The first division-versus-division showdown came when the paratroopers relieved the 90th Panzer Grenadier Division on Dec. 13,1943, at the Gully and then slugged it out with the Canadians in and around Ortona. Despite having been in constant combat since Dec. 6 and having suffered heavy casualties, the Canadians persevered and denied the paratroopers a desired stalemate. During the night of Dec. 27-28, the German division withdrew from Ortona’s ruins.

Roles reversed in May 1944, when the Canadians deployed in the Liri Valley to breach the Hitler Line. Again they faced the paratroopers, who had been badly chewed up in months of previous fighting defending Monte Cassino. However, during a set-piece attack on May 23, the heavily entrenched Germans tore the 2nd Infantry Brigade asunder. But the 3rd Infantry Brigade shattered the German defences in front of it and again the paratroopers had to retreat.

A rematch came on Aug. 25, when the Red Patch Devils crossed the Metauro River in a drive toward the last major German defences in Italy—The Gothic Line. Some Allied journalists declared the paratrooper division to be the best in any army—Allied or enemy. Major-General Christopher Vokes heatedly refuted this, pointing out that whenever the 1st Infantry Division “met the parachutists, the latter had the worst of it.”
A hard, bludgeoning fight running to Sept. 6 and the fall of Rimini proved his case.

January 1945 found the 1st Infantry Division facing the 1st Fallschirmjäger Division across the Senio River outside Ravenna. Another slugging match ensued that ended with the Germans again retreating after both sides suffered heavy casualties. But again, the Red Patch Devils stood victorious.

In April 1943, Germany’s 1st Fallschirmjäger Division was formed from elements of the 7th Flieger Division, which had fought in almost every German theatre of war since the September 1939 invasion of Poland. Consequently, most of the division’s paratroopers were hardened veterans—earning the nickname “Green Devils” early in the war. 

Stationed in Avignon, France, when the Allies invaded Sicily on July 10, the division immediately deployed to Italy. On July 12, one of its three regiments jumped onto an airfield outside Catania to block the British Eighth Army’s advance. Within 45 minutes, 1,400 paratroopers were ready for action. As the rest of the division arrived, it was organized into a fire brigade with elements racing to wherever the fighting was hottest. This was a familiar role for the paratroopers and one at which they excelled. As the campaign turned against the Germans, the division served as a rearguard covering the retreat and were the last to leave the island on Aug. 17.

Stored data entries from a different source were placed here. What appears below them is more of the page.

@[simp] theorem rd_wr_self (a : Nat) (v : Word) (s : State) : rd (wr a v s) a = v := by simp [rd_wr]
theorem rd_wr_ne {a b : Nat} (v : Word) (s : State) (h : b ≠ a) : rd (wr a v s) b = rd s b := by simp [rd_wr, h]

/-- The stored bits of a register depend on the register table alone. -/
theorem rd_congr {s t : State} (h : t.regs = s.regs) (a : Nat) : rd t a = rd s a := by simp [rd, h]

theorem bit_or_pow (w : Word) (i j : Nat) (h : i < 32) :
    bit (w ||| BitVec.ofNat 32 (2 ^ i)) j = (bit w j || decide (j = i)) := by
  unfold bit
  simp only [BitVec.getLsbD_or, BitVec.getLsbD_ofNat, Nat.testBit_two_pow]
  by_cases hj : j = i
  · subst hj; simp [h]
  · simp [hj, Ne.symm hj]

/-- A sticky bit reads 1 once it is set. -/
@[simp] theorem flag_setFlag (a i : Nat) (s : State) (h : i < 32) : flag (setFlag a i s) a i = true := by
  unfold flag setFlag
  rw [rd_wr_self, bit_or_pow _ _ _ h]
  simp

/-- Setting a sticky bit clears no bit of any register. -/
theorem flag_setFlag_mono {a i b j : Nat} {s : State} (h : flag s b j = true) : flag (setFlag a i s) b j = true := by
  unfold flag setFlag at *
  rw [rd_wr]
  split
  · rename_i e; subst e; simp_all [bit]
  · exact h

@[simp] theorem nd_setNd (n m : Node) (x : NodeSt) (s : State) : nd (setNd n x s) m = if m = n then x else nd s m := by
  cases n <;> cases m <;> rfl
@[simp] theorem mus_setMus (n m : Node) (x : MusterSt) (s : State) : mus (setMus n x s) m = if m = n then x else mus s m := by
  cases n <;> cases m <;> rfl

/-- What a state with the same time sides reads of a node. -/
theorem nd_congr {s t : State} (h1 : t.keel = s.keel) (h2 : t.evx = s.evx) (n : Node) : nd t n = nd s n := by
  cases n <;> simp [nd, h1, h2]

@[simp] theorem nd_wr (n : Node) (a : Nat) (v : Word) (s : State) : nd (wr a v s) n = nd s n := by cases n <;> rfl
@[simp] theorem nd_emit (n : Node) (o : Out) (s : State) : nd (emit o s) n = nd s n := by cases n <;> rfl
@[simp] theorem mus_wr (n : Node) (a : Nat) (v : Word) (s : State) : mus (wr a v s) n = mus s n := by cases n <;> rfl
@[simp] theorem mus_emit (n : Node) (o : Out) (s : State) : mus (emit o s) n = mus s n := by cases n <;> rfl

theorem forAll_nil {α : Type} (f : α → State → State) (s : State) : forAll [] f s = s := rfl
theorem forAll_cons {α : Type} (x : α) (l : List α) (f : α → State → State) (s : State) :
    forAll (x :: l) f s = forAll l f (f x s) := rfl

/-- What every application leaves alone, a loop of applications leaves alone. -/
theorem forAll_part {α β : Type} (p : State → β) (l : List α) (f : α → State → State) (h : ∀ x s, p (f x s) = p s) (s : State) :
    p (forAll l f s) = p s := by
  unfold forAll
  induction l generalizing s with
  | nil => rfl
  | cons x r ih => simp [ih, h]

theorem whenDo_part {β : Type} (p : State → β) (c : Bool) (f : State → State) (h : ∀ s, p (f s) = p s) (s : State) :
    p (whenDo c f s) = p s := by
  unfold whenDo; split <;> simp [h]

/-- What a loop keeps once it holds. -/
theorem forAll_keeps {α : Type} (P : State → Prop) (l : List α) (f : α → State → State) (h : ∀ x s, P s → P (f x s)) (s : State)
    (hs : P s) : P (forAll l f s) := by
  unfold forAll
  induction l generalizing s with
  | nil => exact hs
  | cons x r ih => exact ih _ (h _ _ hs)

end Sys2Proof.Laws
end

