theorem witness_Updates :
  (let s := updW false; let u := (0 : Nat); let bale := (0 : Nat); let dx := u / 32; let v := u % 32;
     let y := psetOf (passBegin dx v s) dx v; let a := baleArea s dx v (bale - (psetCfg s dx v).baleBase);
     let b := updBytes s dx v a (passOf (psetCfg s dx v).opt y.hyper y.b1t y.b2t); u < 64 ∧ updDue s dx v bale = true ∧
     (psetOf s dx v).grads.any (fun g => g.1 == bale && g.2.1) = false ∧ updReadFail s dx v a = none ∧
     burstFails s dx (psetCfg s dx v).segP (updEngine v) true a.p b.1.length = none ∧
     burstFails s dx (psetCfg s dx v).segM (updEngine v) true a.m b.2.1.length = none ∧
     ((psetCfg s dx v).opt ≠ 1 ∨ burstFails s dx (psetCfg s dx v).segV (updEngine v) true a.v b.2.2.1.length = none)) ∧
  (let s := updTornW; let u := (0 : Nat); let bale := (0 : Nat); let c := (3 : Nat); let z0 := (0x10000 : Nat);
     let dx := u / 32; let v := u % 32; let y := psetOf (passBegin dx v s) dx v;
     let a := baleArea s dx v (bale - (psetCfg s dx v).baleBase);
     let b := updBytes s dx v a (passOf (psetCfg s dx v).opt y.hyper y.b1t y.b2t); u < 64 ∧ updDue s dx v bale = true ∧
     (psetOf s dx v).grads.any (fun g => g.1 == bale && g.2.1) = false ∧ updReadFail s dx v a = none ∧
     burstFails s dx (psetCfg s dx v).segP (updEngine v) true a.p b.1.length = none ∧
     burstFails s dx (psetCfg s dx v).segM (updEngine v) true a.m b.2.1.length = some (c, z0)) ∧
  (let s := updW true; let u := (0 : Nat); let bale := (0 : Nat); let dx := u / 32; let v := u % 32; u < 64 ∧
     updDue s dx v bale = true ∧ (psetOf s dx v).grads.any (fun g => g.1 == bale && g.2.1) = true) ∧
  (let st := (1 : Nat); let s := updW false; let u := (0 : Nat); let bale := (0 : Nat); let dx := u / 32; let v := u % 32;
     u < 64 ∧ updDue s dx v bale = true ∧ (psetOf s dx v).grads.any (fun g => g.1 == bale && g.2.1) = false ∧
     updReadFail s dx v (baleArea s dx v (bale - (psetCfg s dx v).baleBase)) = none) ∧
  (let s := modPset 0 0 (fun x => { x with fault := 1 }) z; let u := (0 : Nat); u < 64 ∧ diePresent s (5 + u / 32) = true) := by
  and_intros <;> decide +kernel

theorem witness_TwinLinkCommands :
  (let s := twW id; twinTrained s = true ∧ s.hl.expelled = false ∧
     s.tw.lastTx.all (fun x => decide (usCyc 10 ≤ pe s .keel - x)) = true) ∧
  (let s := { z with hl := { z.hl with expelled := true } }; s.hl.expelled = true) ∧
  (let s := twW (fun t => { t with link := .linkLost }); let mode := (0 : Nat); let primary := true; let epoch := 4#32;
     let chip := 9#64; let is700 := false; let mark := (2 : Nat); twinTrained s = true ∧ chipExpected s chip = true) ∧
  (let s := modTw (fun t => { t with mode := .split, peerChip := some 8 }) (twW id); let mode := (0 : Nat);
     let primary := true; let epoch := 4#32; let chip := 9#64; let is700 := false; let mark := (0 : Nat); twinTrained s = true ∧
     chipExpected s chip = false) ∧
  (let s := twW (fun t => { t with primary := true }); let mode := (0 : Nat); let epoch := 4#32; let chip := 9#64;
     let is700 := false; let mark := (0 : Nat); twinTrained s = true ∧ chipExpected s chip = true ∧ s.tw.primary = true ∧
     s.tw.roleEpoch.toNat < epoch.toNat) ∧
  (let s := modTw (fun t => { t with mode := .split, peerChip := some 9 }) (twW id); let epoch := 4#32; let chip := 9#64;
     let is700 := false; twinTrained s = true ∧ chipExpected s chip = true ∧ s.tw.mode = .split ∧ s.hl.partnerExpelled = false) ∧
  (let s := twW id; let epoch := 4#32; let chip := 9#64; let is700 := true; twinTrained s = true ∧
     chipExpected s chip = true ∧ s.tw.mode = .solo) ∧
  (let s := { z with cfg := { z.cfg with hall := { z.cfg.hall with partner := some (4, 9), probeVia := [7, 8] } } };
     let p := ((4, 9#64) : Nat × BitVec 64); s.cfg.hall.partner = some p ∧ s.tw.probing = none ∧ s.tw.link ≠ .partnerLost ∧
     hbPresent s = false) ∧
  (let s := modClk .keel (fun c => { c with pe := 125000 }) { twW (fun t => { t with probing := some 0 }) with cfg := { z.cfg with hall := { z.cfg.hall with partner := some (4, 9), probeVia := [7, 8] } } };
     let p := ((4, 9#64) : Nat × BitVec 64); s.cfg.hall.partner = some p ∧ s.tw.probing.isSome = true ∧
     s.tw.lastProbe + usCyc 100 ≤ pe s .keel) ∧
  (let s := twW (fun t => { t with probing := some 0 }); let path := (1 : Nat); s.tw.probing.isSome = true) ∧
  (let s := modClk .keel (fun c => { c with pe := 1250000000 }) (twW (fun t => { t with mode := .split, probing := some 0 }));
     let x := (0 : Nat); s.tw.probing = some x ∧
     (match s.tw.lastAnswer with | some a => max a x | none => x) + usCyc (rn s A.PROBE_WAIT) ≤ pe s .keel ∧
     (s.tw.mode = .split ∨ s.tw.mode = .solo)) ∧
  (let s := z; let i := Mirror.launch 2 1 0 0 false false false 0;
     (match i with | .launch k _ _ _ _ _ _ _ => launchPath s .keel k 512 | .landing _ _ _ => true | .capture _ _ _ _ _ _ => true | _ => false) = false) ∧
  (let s := twW id; let die := (0 : Nat); let tree := (3 : Nat); let bale := (7 : Nat); let step := (4 : Nat);
     let src := 5#64; let l := ([1, 2] : List Byte); s.tw.link ≠ .linkLost ∧ twinUp s = true) ∧
  (let s := twW id; let dx := (0 : Nat); let v := (3 : Nat); let b := baleW false;
     (s.tw.mode ≠ .shadow ∨ s.tw.newcomer = false ∨ s.tw.adm ≠ .compare)) ∧
  (let s := { grpW with tw := { grpW.tw with primary := false }, cfg := { grpW.cfg with hall := { grpW.cfg.hall with rootPair := true } } };
     let k := (2 : Nat); let st := (1 : Nat); let x := 0x1000#64; let cut := 0#64; let d := false; let fl := false;
     let fo := false; let ep := 0#32; s.cfg.hall.rootPair = true ∧ s.tw.primary = false ∧ groupOn s .keel k = true ∧
     (grp s .keel k).step < st) ∧
  (let s := { z with tw := { z.tw with primary := false }, cfg := { z.cfg with hall := { z.cfg.hall with rootPair := true } } };
     let began := ((1, 9000, 20000, 70000) : Nat × Nat × Nat × Nat); let k := (2 : Nat); let st := (4 : Nat);
     let pol := (1 : Nat); let tmo := (9000 : Nat); let lead := (20000 : Nat); let bc := (70000 : Nat); let a := (0 : Nat);
     let b := (0 : Nat); let e := 0#64; let x := 0#64; k < 64 ∧ s.tw.primary = false ∧ s.cfg.hall.rootPair = true) ∧
  (let s := modRef .keel (fun r => { r with rootWarm := true }) { z with tw := { z.tw with primary := false }, cfg := { z.cfg with hall := { z.cfg.hall with rootPair := true, rootTable := [(1, 4)] } } };
     s.cfg.hall.rootPair = true ∧ s.tw.primary = false ∧ s.tw.mode = .solo ∧ s.keel.ref.rootWarm = true ∧ serving s = true) := by
  and_intros <;> decide +kernel
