-- ==== Sys2Proof/Syntax.lean ====
section
/-!
DEFINITION. The instruction syntax. `Fields` are the decoded fields of an instruction word (02 R18 to R28);
`Instr` has one constructor for each row of spec/opcode_table.json: the 163 instructions, which carry their
fields, and the 111 events of the device (95_what_each_step_holds.md), which carry what names them.
-/
namespace Sys2Proof

/-- The special registers of 02 R21, in table order. -/
inductive SReg where
  | lane | group | tlane | team | teamdim | cluster | cpos | split | origlane | core | quad | ctx | argp | gts | poison
  deriving DecidableEq, Repr

/-- An operand field (02 R20). -/
inductive Opnd where
  /-- CLASS 00: vector register -/
  | v (n : BitVec 8)
  /-- CLASS 01: scalar register -/
  | s (n : BitVec 7)
  /-- CLASS 10: predicate; only 0 to 11 exist -/
  | p (n : BitVec 4)
  /-- CLASS 11: special register -/
  | sp (r : SReg)
  /-- CLASS 11: future handle -/
  | h (n : BitVec 4)
  /-- CLASS 11, INDEX 0x1FF: the immediate -/
  | imm
  /-- CLASS 11, INDEX 0x1FE: no operand -/
  | none
  deriving DecidableEq, Repr

/-- GRD (02 R19). -/
inductive Guard where
  | always
  | p (n : BitVec 4) (neg : Bool)
  deriving DecidableEq, Repr

/-- TYPE codes 0 to 11 (02 R26). -/
inductive Ty where
  | i32 | u32 | i64 | u64 | i16x2 | u16x2 | i8x4 | u8x4 | f32 | f16x2 | bf16x2 | f64
  deriving DecidableEq, Repr

/-- RND codes (02 R26). -/
inductive Rnd where
  | rne | rtz | rdn | rup
  deriving DecidableEq, Repr

/-- The fields of an instruction word besides OPC (02 R18). -/
structure Fields where
  grd : Guard
  dst : Opnd
  sa : Opnd
  sb : Opnd
  /-- FE[48], for SA (02 R25) -/
  feA : Bool
  /-- FE[47], for SB -/
  feB : Bool
  ty : Ty
  sat : Bool
  rnd : Rnd
  isp : BitVec 5
  imm : BitVec 24
  hint : BitVec 11
  deriving DecidableEq, Repr

/-- The PCIe AtomicOps completed by BAR 4 (23 R377). -/
inductive HostAtomic where
  | fetchAdd | swap | cas
  deriving DecidableEq, Repr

The division continued its fire-brigade role in Italy with a piecemeal deployment against the United States Fifth Army landings at Salerno.

In December, they raced across the Apennine Mountains to prevent the 1st Canadian Infantry Division from seizing Ortona. After withdrawing on the night of December 27-28, German Corporal Karl Bayerlein wrote: “The enemy gained a destroyed city. We left undefeated.” Major-General Christopher Vokes boasted that his Canadians gave the parachute division “a mauling…it will long remember.” The Germans did remember, and considered the Canadians to be Eighth Army’s shock troops. Whenever the Canadians appeared in future engagements, a bitter battle was assured.

After Ortona, the paratroopers deployed to Monte Cassino in defence of the German Gustav Line. Here they engaged in fierce fighting from January to May 1944, being pitted variously against American, Polish, Indian, British, New Zealand and, finally, Canadian troops. In March, at the height of the 1st Fallschirmjäger’s defence amid the ruins of the Abbey of Monte Cassino, Field Marshal Harold Alexander told Winston Churchill that he doubted “there are any troops in the world who could have…gone on fighting with the ferocity they have.”

Withdrawing to the Gothic Line, the division again tried unsuccessfully to stem a Canadian breakthrough on the Adriatic coast. It then fell back to the rivers near Ravenna for a final battle with the Canadians. On May 2, 1945, the paratroopers surrendered along with all other German forces in Italy.